Ржаной хлеб - Мартынов Александр Игоревич. Страница 28
Гонцы вернулись час спустя, изо всех сил накручивая педали, передний одной рукой держал руль велосипеда, а другой восторженно размахивал кепчонкой, кричал на всю улицу:
— Едут, едут! Скоро у карьера будут!
— Молодцы, ребята! — похвалил их Сурайкин, наградив каждого подарком — блокнотом, которых у него скопилось множество, с золотыми теснениями: «Участнику республиканского совещания животноводов», «Делегату районной партийной конференции».
— К глиняному карьеру — во весь карьер! — скаламбурив, приказал Потап Сидорович шоферу Коле Петляйкину, проворно сев в машину.
«Волга» стрелой вылетела из Сэняжа и остановилась неподалеку от красно-оранжевого оврага. Потап Сидорович выскочил из машины, уважительно, пешком, пошел навстречу грохочущим комбайнам.
Завидев стоящего на дороге пожилого коренастого человека, остановились, как по команде, и три СК. Комбайнеры спрыгнули на пыльную обочину, и тут Потап Сидорович, к неожиданности своей, увидел среди них родного сына Тишу. «Этого еще не хватало — сын приехал помогать отцу!» — промелькнула занозисто-огорчительная мысль.
Хуже того, Тиша шагнул вперед, по-военному доложил:
— Три самоходных комбайна совхоза «Инерка» присланы в колхоз «Победа» убирать хлеб!
Потапа Сидоровича покоробило: что это он, в насмешку? И, не отвечая сыну, привычно строго осведомился:
— Кто главный?
— Вон, он наш начальник, — доложил немолодой комбайнер, кивнув на зардевшегося Тихона. — А разговаривать можно со всеми.
Потап Сидорович откровенно растерялся. Сын, явно помогая ему, просто спросил:
— Отец, где будем работать? Куда гнать комбайны?
— Мы вам выделили пшеничное поле. Давайте за мной. — Потап Сидорович сел в свою «Волгу», покривился, заметив, как Коля Петляйкин приветственно помахал Тихону.

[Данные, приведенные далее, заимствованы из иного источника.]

/-- R381, R379, R91, R226, R320, R327, R376: a read that passes its checks is answered with the words or bytes it names: registers in their order,
committed results and records as many as fit, a log's entries, a dump's bytes, the ring of the claim history. More than 1 MiB is only accepted. -/
def Obligations.ReadsAnswerWithWhatTheyName : Prop :=
  ∀ (p : Pkt) (x : Sess) (s : State),
    (∀ e ∈ ([(.regRead p, regReadOp, p.readsBad, p.reads.flatMap fun r => (List.range r.2).map fun i => r.1 + 4 * i),
        (.combRead p, combReadOp, p.len 0, regsIn 0x40040000 0x40040500), (.profileRead p, profileReadOp, p.len 0, regsIn 0x40020000 0x40020060),
        (.cellRead p, cellReadOp, p.lenAnd 4 (decide (p.num 0 1 < 3 ∧ p.num 1 1 + p.num 2 1 ≤ 224)),
          (List.range (p.num 2 1)).map fun i => Reg.CHN_CELL (p.num 0 1) (p.num 1 1 + i)),
        (.basketStatus p, basketStatusOp, p.lenAnd 4 (decide (p.num 0 1 < 32)),
          (List.range 6).map (fun j => Reg.MDL_SLOT_STAT (p.num 0 1) + 4 * j) ++ [Reg.MDL_REFUSE]),
        (.faultRead p, faultReadOp, p.lenAnd 4 (decide (p.num 0 1 < 18)), regsIn (Reg.FLT_STAT (p.num 0 1)) (Reg.FLT_STAT (p.num 0 1) + 0x100)),
        (.healthRead p, healthReadOp, p.len 0, (List.range 16).map Reg.LKS_REPORT_OWN ++ (List.range 16).map Reg.LKS_REPORT_PARTNER)] :
        List (Instr × OpInfo × Option Nat × List Nat)),
      s.passes e.2.1 p never always (fun _ => e.2.2.1) x → ∃ t, exec e.1 s = .next t ∧ t.replied p 0 0 ((s.taken p).readBytes e.2.2.2).2 ∧
        t.within s readParts) ∧
    (∀ (a : Nat) (b : Fin 18), p.reads = [(a, 1)] → blockOf a = some b.val → vget s.flt.noAnswer b = 0 → s.passes regReadOp p never always (fun _ => p.readsBad) x →
      ∃ t, exec (.regRead p) s = .next t ∧ t.replied p 0 0 (beBytes 4 ((s.taken p).semRegs.readAs 1 a).toNat)) ∧
    (s.passes resultReadOp p never always (fun _ => p.lenAnd 4 (decide (p.num 0 1 < 32))) x → ∃ t, exec (.resultRead p) s = .next t ∧ t.within s readParts ∧
      ((s.arr.results.find? fun r => r.slot == p.num 0 1 && r.out == p.num 1 1) = none → t.replied p 0 0 []) ∧
      ∀ r, (s.arr.results.find? fun r => r.slot == p.num 0 1 && r.out == p.num 1 1) = some r →
        t.replied p 0 0 (fitItems ((r.vals.take (min 64 (p.num 2 1))).map fun v => beBytes 4 v.1 ++ v.2.flatMap fun b => b.bytes16) 8184)) ∧
    (s.passes hamperReadOp p never always (fun _ => p.len 8) x → ∃ t, exec (.hamperRead p) s = .next t ∧ t.within s readParts ∧
      ∀ recs, recs = ((s.hmp.recs.reverse.drop (p.num 0 4)).take (p.num 4 4)).map (fun r => r.bytes) →
        (1048576 < recs.foldl (fun (n : Nat) r => n + r.length) 0 → t.acceptedAsync p) ∧
        (recs.foldl (fun (n : Nat) r => n + r.length) 0 ≤ 1048576 → t.replied p 0 0 (fitItems recs 8184))) ∧
    (s.passes logReadOp p never always (fun _ => p.len 8) x → ∃ t, exec (.logRead p) s = .next t ∧ t.within s packetParts ∧
      t.replied p 0 0 (Config.logEntries (p.num 0 4) (p.num 4 2))) ∧
    (s.passes dumpReadOp p never always (fun _ => p.lenAnd 12 (decide (p.num 0 1 < 4))) x → ∃ t, exec (.dumpRead p) s = .next t ∧ t.within s readParts ∧
      (1048576 < p.num 8 4 → t.acceptedAsync p) ∧
      ∀ k : Fin 4, k.val = p.num 0 1 → p.num 8 4 ≤ 1048576 → (vget s.flt.dumps k = none → t.replied p 0 0 []) ∧
        ∀ d, vget s.flt.dumps k = some d →
          t.replied p 0 0 ((List.range (min 8184 (min (p.num 8 4) (d.length - p.num 4 4)))).map fun i => d.byte (p.num 4 4 + i))) ∧
    (s.passes claimHistoryOp p never always (fun _ => p.len 0) x → ∃ t, exec (.claimHistory p) s = .next t ∧ t.within s packetParts ∧
      t.replied p 0 0 (s.lks.history.flatMap fun e => e.bytes))

/-- R59, R301, R365, R379 to R381, R390, R391, R466: a write that passes its checks is stamped at its reception, each command with the registers its
row names, and the reply waits for the last of them. A change of a key waits for the write of its packet, and so does an injection; without TEST_MODE
that is refused. A root signature that does not verify is DENIED_ROLE. -/
def Obligations.PacketWritesWaitForTheNextFrame : Prop :=
  ∀ (p : Pkt) (x : Sess) (s : State),
    (∀ ws, ws = ((p.entries 8).map fun e => (beNat (e.take 4), (0xFFFFFFFF : Word), (BitVec.ofNat 32 (beNat (e.drop 4)) : Word))) →
      s.passes regWriteOp p (fun s => s.commissionBusy ws) (fun s x => s.writeDenied x ws) (fun _ => writesBad (p.entriesOk 8 1024) ws) x →
      ∃ t, exec (.regWrite p) s = .next t ∧ t.writesQueued s regWriteOp p x ws .plain (beBytes 2 ws.length ++ [0, 0])) ∧
    (∀ ws, ws = p.maskedWrites →
      s.passes regWriteMaskedOp p (fun s => s.commissionBusy ws) (fun s x => s.writeDenied x ws) (fun _ => writesBad (p.entriesOk 12 682) ws) x →
      ∃ t, exec (.regWriteMasked p) s = .next t ∧ t.writesQueued s regWriteMaskedOp p x ws .plain (beBytes 2 ws.length ++ [0, 0])) ∧
    (∀ es, es = ((p.entries 4).map fun e => (e.getD 0 0, e.getD 1 0)) →
      s.passes rebindOp p never always (fun _ => if p.entriesOk 4 8 && es.all (fun e => decide (e.1 < 16)) then none else some Status.badLength) x →
      ∃ t, exec (.rebind p) s = .next t ∧
        t.writesQueued s rebindOp p x ((es.map fun e => fieldOf (Fd.ZFB_OS_next_zone e.1) e.2) ++ [fieldOf Fd.ZFB_COMB_CTRL_go 1]) .batch []) ∧
    (∀ e ∈ ([(.rebindAbort p, rebindAbortOp, p.len 0, [fieldOf Fd.ZFB_COMB_CTRL_abort 1], .plain),
        (.fenceClear p, fenceClearOp, p.lenAnd 4 (decide (p.num 1 1 < fenceKinds (p.num 0 1))),
          [(actBase + 0x20 * p.num 0 1 + p.num 1 1, 0xFFFFFFFF, 0)], .plain),
        (.stringDuty p, stringDutyOp, p.lenAnd 4 (decide (p.num 0 1 < 3 ∧ p.num 1 1 < 4)), [fieldOf (Fd.ZFB_STR_next_duty (p.num 0 1)) (p.num 1 1)],
          .duty (p.num 0 1) (p.num 1 1)),
        (.groupLimit p, groupLimitOp, p.lenAnd 4 (decide (p.num 0 1 < 63 ∧ p.num 2 2 ≤ 4095)),
          [(actBase + 0x2000 + p.num 0 1, 0xFFFFFFFF, BitVec.ofNat 32 (p.num 2 2))], .plain),
        (.csetLoad p, csetLoadOp, p.lenAnd 40 (decide (p.num 0 1 < 7 ∧ p.num 1 1 < 4 ∧ p.num 2 1 ≤ 1)),
          ((List.range 9).map fun i => (Reg.LPE_CSET_CTRL (p.num 0 1) (p.num 1 1) + 4 * i, 0xFFFFFFFF, BitVec.ofNat 32 (p.num (4 + 4 * i) 4))) ++
            (if p.num 2 1 = 1 then [fieldOf (Fd.LPE_LOOP_CTRL_next_set (p.num 0 1)) (p.num 1 1), fieldOf (Fd.LPE_LOOP_CTRL_switch_set (p.num 0 1)) 1]
              else []), .plain),
        (.loopMode p, loopModeOp, p.lenAnd 8 (decide ((p.num 0 1 = 5 ∨ p.num 0 1 = 6) ∧ p.num 1 1 ≤ 1)),
          [fieldOf (Fd.LPE_LOOP_CTRL_manual (p.num 0 1)) (p.num 1 1), (Reg.LPE_LOOP_MANUAL (p.num 0 1), 0xFFFFFFFF, BitVec.ofNat 32 (p.num 4 4))], .plain),
        (.storageClear p, storageClearOp,
          p.lenAnd 4 (decide (p.num 0 1 ≤ 2 ∧ p.num 1 1 < 3 ∧ (p.num 0 1 ≠ 0 ∨ (1 ≤ p.num 2 1 ∧ p.num 2 1 ≤ 14)))),
          [(actBase + 0x1000 + 0x100 * p.num 0 1 + 0x10 * p.num 1 1 + p.num 2 1 % 16, 0xFFFFFFFF, 0)], .plain),
        (.capacityLoad p, capacityLoadOp, p.lenAnd 8 (decide (p.num 0 1 < 3)),
          [(actBase + 0x3000 + p.num 0 1, 0xFFFFFFFF, BitVec.ofNat 32 (p.num 4 4))], .plain),
        (.quarantineClear p, quarantineClearOp, p.lenAnd 4 (decide (p.num 0 1 < 32)), [(actOwn + p.num 0 1, 0xFFFFFFFF, 0)], .plain),
        (.arrayTarget p, arrayTargetOp, p.lenAnd 4 (decide (p.num 0 1 ≤ 7)), [fieldOf Fd.CLK_ADN_LEVEL_target (p.num 0 1)], .plain),
        (.faultAck p, faultAckOp, p.lenAnd 8 (decide (p.num 0 1 < 18)), [(Reg.FLT_STAT (p.num 0 1), 0x707, BitVec.ofNat 32 (p.num 4 4))], .plain)] :
        List (Instr × OpInfo × Option Nat × List (Nat × Word × Word) × ReplyCheck)),
      s.passes e.2.1 p never always (fun _ => e.2.2.1) x → ∃ t, exec e.1 s = .next t ∧ t.writesQueued s e.2.1 p x e.2.2.2.1 e.2.2.2.2 []) ∧
    (∀ rootOk : Bool, ∀ e ∈ ([(.keyLoad p rootOk, 0, some p.key), (.keyClear p rootOk, 1, none)] : List (Instr × Nat × Option KeyRec)),
      s.passes keyOp p never (fun _ x => p.keyDenied e.2.1 x) (fun _ => p.keyBad e.2.1) x →
      (p.num 1 1 ≤ 2 → rootOk = false → ∃ t, exec e.1 s = .next t ∧ t.replied p 0x03 0 [] ∧ t.sec.keys = s.sec.keys ∧ t.sec.keyWaits = s.sec.keyWaits ∧
        t.within s packetParts) ∧
      (2 < p.num 1 1 ∨ rootOk = true → ∃ t, exec e.1 s = .next t ∧
        t.writesQueued s keyOp p x [(actOwn + 0x1000, 0xFFFFFFFF, BitVec.ofNat 32 (p.num 1 1))] .plain [] ∧ t.sec.keys = s.sec.keys ∧
        t.sec.keyWaits = s.sec.keyWaits ++ [(s.mgp.packets + 1, p.num 1 1, e.2.2)])) ∧
    (∀ e ∈ ([(.injectRecord p, 1), (.injectWriteCheck p, 2), (.injectHang p, 3), (.injectTimeout p, 4), (.injectEcc p, 5), (.injectClock p, 6),
        (.injectSupply p, 7), (.injectComparator p, 8)] : List (Instr × Nat)),
      s.passes testOp p never always (fun _ => p.lenAnd 16 (p.injectOk && p.num 0 1 == e.2)) x →
      (s.pins.testMode = false → ∃ t, exec e.1 s = .next t ∧ t.replied p 0x0A 0x21 [] ∧ t.within s packetParts) ∧
      (s.pins.testMode = true → ∃ t, exec e.1 s = .next t ∧
        t.writesQueued s testOp p x [(actOwn + 0x2000, 0xFFFFFFFF, 0)] .plain (beBytes 4 (s.sec.injections + 1)) ∧
        t.sec.injectWaits = s.sec.injectWaits ++ [(s.mgp.packets + 1, p.payload)] ∧ t.sec.injections = s.sec.injections + 1))

/-- R227, R229, R232, R354, R366, R371, R372, R377: SESSION_CLOSE ends its session after the reply. The semaphore goes to a session where it is free
or its own, and to an installer that seizes it. HELLO chooses the highest common version and gives a nonce. A piece of a package joins its slot;
admission, change and eviction wait for their frame 252 or are refused; a window starts the test's phases. -/
def Obligations.SessionsSemaphoreAndBaskets : Prop :=
  ∀ (p : Pkt) (x : Sess) (s : State),
    (s.passes sessionCloseOp p never always (fun _ => p.len 0) x → ∃ t, exec (.sessionClose p) s = .next t ∧ t.replied p 0 0 [] ∧
      t.sessionOf p = none ∧ t.within s packetParts) ∧
    (s.passes keepaliveOp p never always (fun _ => p.len 0) x → ∃ t, exec (.keepalive p) s = .next t ∧ t.replied p 0 0 [] ∧ t.within s packetParts) ∧
    (s.passes semAcquireOp p never always (fun _ => p.len 0) x → ∃ t, exec (.semAcquire p) s = .next t ∧ t.within s packetParts ∧
      ((s.taken p).mgp.sem ≠ none → (s.taken p).holdsSem p.port p.session = false →
        t.replied p 0x02 0 (s.taken p).semData ∧ (p.seq ≠ 0xFFFFFFFF → t.mgp.sem = (s.taken p).mgp.sem)) ∧
      ((s.taken p).mgp.sem = none ∨ (s.taken p).holdsSem p.port p.session = true → ∃ data, t.replied p 0 0 data ∧ (p.seq ≠ 0xFFFFFFFF →
        data = t.semData ∧ t.mgp.sem = some (p.port, p.session, (s.taken p).now) ∧ t.flag Fd.MGP_SEM_STAT_held = true ∧
        t.get Fd.MGP_SEM_STAT_port = p.port ∧ t.sec.next = ((s.taken p).sec.next + 1) % 2 ^ 64))) ∧
    (s.passes semReleaseOp p never always (fun _ => p.len 0) x → ∃ t, exec (.semRelease p) s = .next t ∧ t.within s packetParts ∧
      ((s.taken p).mgp.sem = none ∨ (s.taken p).holdsSem p.port p.session = true → t.replied p 0 0 [] ∧ t.mgp.sem = none) ∧
      ((s.taken p).mgp.sem ≠ none → (s.taken p).holdsSem p.port p.session = false → t.replied p 0x02 0 [] ∧ t.mgp.sem = (s.taken p).mgp.sem)) ∧
    (s.passes semSeizeOp p never always (fun _ => p.len 0) x → ∃ t, exec (.semSeize p) s = .next t ∧ t.within s packetParts ∧
      t.replied p 0 0 (s.taken p).semFormer ∧ (p.seq ≠ 0xFFFFFFFF → t.mgp.sem = some (p.port, p.session, (s.taken p).now)) ∧
      ((s.taken p).mgp.sem ≠ none → (s.taken p).holdsSem p.port p.session = false →
        t.get Fd.MGP_SEM_CNT_seized = ((s.taken p).get Fd.MGP_SEM_CNT_seized + 1) % 65536 ∧ t.faultCounted (s.taken p) 16)) ∧
    (p.session = 0 → s.passesUnopened p (fun _ => true) 4 → ∃ t, exec (.hello p) s = .next t ∧ t.within s (.free :: packetParts) ∧
      ((∀ v ∈ wilrosVersions, ¬(p.num 0 1 ≤ v ∧ v ≤ p.num 1 1)) → t.replied p 0x07 0 [0x24, 0x31]) ∧
      ∀ v ∈ wilrosVersions, p.num 0 1 ≤ v → v ≤ p.num 1 1 → (∀ w ∈ wilrosVersions, w ≤ p.num 1 1 → w ≤ v) →
        ∃ nonce : List Nat, nonce.length = 32 ∧ vget t.mgp.nonces p.port = some ⟨nonce, (s.arrive p).now, v⟩ ∧
          (∃ r, vget t.mgp.sent p.port = some r ∧ r.version = v) ∧ t.replied p 0 0 ([v, 0x24, 0x31, 0, s.get Fd.LKS_STAT_slot_id * 4 +
            s.get Fd.LKS_STAT_role, s.window p.port, s.get Fd.MGP_CTRL_lease, 0] ++ nonce ++ beBytes 4 s.baseline)) ∧
    (∀ i : Fin 32, i.val = p.num 0 1 → s.passes basketStoreOp p never always
        (fun _ => if p.pieceOk && decide (p.num 0 1 < 32) then none else some Status.badLength) x →
      ∃ t, exec (.basketStore p) s = .next t ∧ t.within s (.arr :: packetParts) ∧
        ((s.slotState i ≠ 0 ∨ 2147483648 < s.storeUsed + p.pieceBytes.length) → t.replied p 0x0B 9 [] ∧ t.slot i = s.slot i) ∧
        (s.slotState i = 0 → s.storeUsed + p.pieceBytes.length ≤ 2147483648 → (t.slot i).total = p.num 4 2 ∧
          (t.slot i).parts = (if (s.slot i).total = p.num 4 2 then insPart (s.slot i).parts (p.num 2 2) p.pieceBytes else [(p.num 2 2, p.pieceBytes)]) ∧
          ((t.slot i).parts.length = p.num 4 2 → t.acceptedAsync p) ∧ ((t.slot i).parts.length ≠ p.num 4 2 → t.replied p 0 0 [])) ∧
        ∀ j, j ≠ i → t.slot j = s.slot j) ∧
    (∀ i : Fin 32, i.val = p.num 0 1 → ∀ e ∈ ([(.basketAdmit p, basketAdmitOp, p.lenAnd 12 (decide (p.num 0 1 < 32)), maskCores (p.num 4 8), false),
        (.basketVariant p, basketVariantOp, p.lenAnd 4 (decide (p.num 0 1 < 32)), [], true)] : List (Instr × OpInfo × Option Nat × List Nat × Bool)),
      s.passes e.2.1 p never always (fun _ => e.2.2.1) x →
      (∀ c, (s.taken p).afterReqs.admission i (p.num 1 1) e.2.2.2.1 e.2.2.2.2 = .error c → ∃ t, exec e.1 s = .next t ∧
        t.get Fd.MDL_REFUSE_slot = i ∧ t.replied p 0x08 (t.get Fd.MDL_REFUSE_cause) [] ∧ t.arr = s.arr ∧ t.within s packetParts) ∧
      (∀ cores bank, (s.taken p).afterReqs.admission i (p.num 1 1) e.2.2.2.1 e.2.2.2.2 = .ok (cores, bank) → ∃ t, exec e.1 s = .next t ∧
        t.arr = { s.arr with reqs := s.arr.reqs ++ [.bind i (p.num 1 1) cores bank e.2.2.2.2] } ∧
        (∃ w, t.mgp.waiting = s.mgp.waiting ++ [w] ∧ w.when' = .commit ∧ w.check = .entry i (p.num 1 1)) ∧ t.within s (.arr :: packetParts))) ∧
    (∀ i : Fin 32, i.val = p.num 0 1 → s.passes basketEvictOp p never always (fun _ => p.lenAnd 4 (decide (p.num 0 1 < 32))) x →
      ((s.taken p).afterReqs.admitted i = false → ∃ t, exec (.basketEvict p) s = .next t ∧ t.replied p 0x08 8 [] ∧ t.arr = s.arr ∧ t.within s packetParts) ∧
      ((s.taken p).afterReqs.admitted i = true → ∃ t, exec (.basketEvict p) s = .next t ∧ t.arr = { s.arr with reqs := s.arr.reqs ++ [.evict i] } ∧
        (∃ w, t.mgp.waiting = s.mgp.waiting ++ [w] ∧ w.when' = .commit ∧ w.check = .evict i) ∧ t.within s (.arr :: packetParts))) ∧
    (s.passes bertWindowOp p never always (fun _ => p.len 4) x →
      (s.lks.partnerValid = false → s.anyUnder = true → ∃ t, exec (.bertWindow p) s = .next t ∧ t.replied p 0x0A 0x22 [] ∧ t.link = s.link ∧
        t.within s packetParts) ∧
      (s.lks.partnerValid = true ∨ s.anyUnder = false → ∃ t, exec (.bertWindow p) s = .next t ∧ t.link.bertWindow = p.num 0 2 ∧
        ((s.link.bert = .none ∧ 24 ≤ s.get Fd.STL_BERT_STAT_hours ∧ (if s.lks.partnerValid then 50 else 20) ≤ p.num 0 2 ∧
            (s.lks.partnerValid = true → s.flag Fd.LKS_STAT_synced = true ∨ s.lks.claimant = true) →
          t.link.bert = .phase (if s.lks.partnerValid then 1 else 2) ∧ t.replied p 0 0 [if s.lks.partnerValid then 3 else 1, 0, 0, 0]) ∧
        (s.link.bert ≠ .none ∨ s.get Fd.STL_BERT_STAT_hours < 24 ∨ p.num 0 2 < (if s.lks.partnerValid then 50 else 20) →
          t.link.bert = s.link.bert ∧ t.replied p 0 0 [0, 0, 0, 0])) ∧ t.within s (.link :: packetParts)))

До пшеничного массива доехали быстро. Тиша спрыгнул с самоходки, окинул взглядом поле, зашел в золотистую чащобу. Хлеба — что надо! Он сорвал колос, растер в ладони, сдул полову, бросил крупные граненые зерна на зуб.
— Элита, братцы! Покажем, как совхозные работают?

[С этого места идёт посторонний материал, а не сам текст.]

-- ==== Sys2Proof/Laws/State.lean ====
section
/-! SUPPORT. The small laws of the state: what each named operation leaves of every field, and how registers and fields read after a write. With them no
proof unfolds a record update. -/

namespace Sys2Proof.Machine

variable (s : State)

/-! Registers after a write. -/

@[simp] theorem State.rd_wr_same (a : Nat) (w : Word) : (s.wr a w).rd a = w := Regs.get_set_same ..
theorem State.rd_wr_other (a b : Nat) (w : Word) (h : b ≠ a) : (s.wr a w).rd b = s.rd b := Regs.get_set_other _ _ _ _ h
theorem State.rd_wr (a b : Nat) (w : Word) : (s.wr a w).rd b = if b = a then w else s.rd b := by
  split
  · next h => subst h; simp
  · next h => exact s.rd_wr_other a b w h
theorem State.rd_put (f : Fld) (v b : Nat) : (s.put f v).rd b = if b = f.addr then putBits (s.rd f.addr) f.lo f.len v else s.rd b := s.rd_wr ..
theorem State.rd_setFlag (f : Fld) (c : Bool) (b : Nat) :
    (s.setFlag f c).rd b = if b = f.addr then putBits (s.rd f.addr) f.lo f.len (b2n c) else s.rd b := s.rd_put ..

/-! Fields after a write. -/

theorem State.get_wr_other (a : Nat) (w : Word) (g : Fld) (h : g.addr ≠ a) : (s.wr a w).get g = s.get g := by
  simp [State.get, s.rd_wr_other a g.addr w h]
theorem State.get_put_same (f : Fld) (v : Nat) (h : f.lo + f.len ≤ 32) : (s.put f v).get f = v % 2 ^ f.len := by
  simp [State.get, State.put, getBits_putBits_same _ _ _ _ h]
theorem State.get_put_reg (f g : Fld) (v : Nat) (h : g.addr ≠ f.addr) : (s.put f v).get g = s.get g := s.get_wr_other _ _ g h
theorem State.get_put_field (f g : Fld) (v : Nat) (h : f.lo + f.len ≤ 32) (d : g.lo + g.len ≤ f.lo ∨ f.lo + f.len ≤ g.lo) :
    (s.put f v).get g = s.get g := by
  by_cases e : g.addr = f.addr
  · simp [State.get, State.put, e, getBits_putBits_other _ _ _ _ _ _ h d]
  · exact s.get_put_reg f g v e
/-- Two fields that share no bit: another register, or other bits of the same one. -/
def Fld.apart (f g : Fld) : Prop := g.addr ≠ f.addr ∨ g.lo + g.len ≤ f.lo ∨ f.lo + f.len ≤ g.lo
theorem State.get_put_apart (f g : Fld) (v : Nat) (h : f.lo + f.len ≤ 32) (d : f.apart g) : (s.put f v).get g = s.get g := by
  rcases d with d | d
  · exact s.get_put_reg f g v d
  · exact s.get_put_field f g v h d
theorem State.flag_setFlag_same (f : Fld) (c : Bool) (h : f.lo + f.len ≤ 32) (h1 : f.len = 1) : (s.setFlag f c).flag f = c := by
  unfold State.flag State.setFlag
  rw [s.get_put_same f _ h, h1]
  cases c <;> rfl
theorem State.flag_put_apart (f g : Fld) (v : Nat) (h : f.lo + f.len ≤ 32) (d : f.apart g) : (s.put f v).flag g = s.flag g := by
  simp only [State.flag, s.get_put_apart f g v h d]
theorem State.flag_setFlag_apart (f g : Fld) (c : Bool) (h : f.lo + f.len ≤ 32) (d : f.apart g) : (s.setFlag f c).flag g = s.flag g :=
  s.flag_put_apart f g _ h d
theorem State.get_setFlag_apart (f g : Fld) (c : Bool) (h : f.lo + f.len ≤ 32) (d : f.apart g) : (s.setFlag f c).get g = s.get g :=
  s.get_put_apart f g _ h d
theorem State.get_bump_same (f : Fld) (h : f.lo + f.len ≤ 32) : (s.bump f).get f = (s.get f + 1) % 2 ^ f.len := s.get_put_same f _ h
theorem State.get_bump_apart (f g : Fld) (h : f.lo + f.len ≤ 32) (d : f.apart g) : (s.bump f).get g = s.get g := s.get_put_apart f g _ h d

/-! Reads of a state whose registers another state has. -/

@[simp] theorem State.rd_mk {time inp wq lpe hmp prf site zfb wgl lks link chn est arr flt mgp sec pwr cfg pins shadow free pending} (a : Nat) :
    State.rd (State.mk s.regs time inp wq lpe hmp prf site zfb wgl lks link chn est arr flt mgp sec pwr cfg pins shadow free pending) a = s.rd a := rfl
@[simp] theorem State.get_mk {time inp wq lpe hmp prf site zfb wgl lks link chn est arr flt mgp sec pwr cfg pins shadow free pending} (a : Fld) :
    State.get (State.mk s.regs time inp wq lpe hmp prf site zfb wgl lks link chn est arr flt mgp sec pwr cfg pins shadow free pending) a = s.get a := rfl
@[simp] theorem State.flag_mk {time inp wq lpe hmp prf site zfb wgl lks link chn est arr flt mgp sec pwr cfg pins shadow free pending} (a : Fld) :
    State.flag (State.mk s.regs time inp wq lpe hmp prf site zfb wgl lks link chn est arr flt mgp sec pwr cfg pins shadow free pending) a = s.flag a := rfl
@[simp] theorem State.getBF_mk {time inp wq lpe hmp prf site zfb wgl lks link chn est arr flt mgp sec pwr cfg pins shadow free pending} (a : Nat) :
    State.getBF (State.mk s.regs time inp wq lpe hmp prf site zfb wgl lks link chn est arr flt mgp sec pwr cfg pins shadow free pending) a = s.getBF a := rfl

— Так у нас не делают, — одернул его Потап Сидорович. — Сперва надо пообедать, потом уж показывайте.
После сытного, прямо-таки показательного обеда — закуски из кабачковой икры, мясного, томатным соусом заправленного борща, тушеного мяса с подливой и стакана компота вдобавок — комбайнеры проработали до сумерек. Тихону Сурайкину показалось, что неподалеку вела комбайн Таня Ландышева, — он помахал ей рукой, — тоненькая фигурка в синем комбинезоне и в темных очках приветственно ответила, не остановив машины.
Для совхозных комбайнеров Директор, Кузьма Кузьмич, приготовил ночлег что надо: отдельные койки с матрасами, белые простыни, мягкие подушки, легкие одеяла. Явно гордясь всеми этими мыслимыми в селе удобствами, Потап Сидорович, покряхтывая, сказал сыну:
— Товарищи твои, сам видишь, не обидятся, все как надо сделали. И все равно, думаю, лучше родного дома ничего нет. Или до сих пор зло на меня имеешь?
Тиша легко, радостно улыбнулся:
— Никакого зла я на тебя, батя, не имел и не имею. Поедем к маме!
Олда, мать Тиши, никак не думала в такое позднее время встретиться с сыном. Как только увидела Тишу, всплеснула руками, обняла его.
— Вай-вай, кто при-шел! Ты откуда, сыночек? Поди, чего-нибудь плохого случилось?
— Все хорошо, мама, — улыбался Тиша. — Прямо с поля с папой вот приехали.
— Вижу, что с папой. Где хоть встретились? Завтра, поди уж, и уедешь?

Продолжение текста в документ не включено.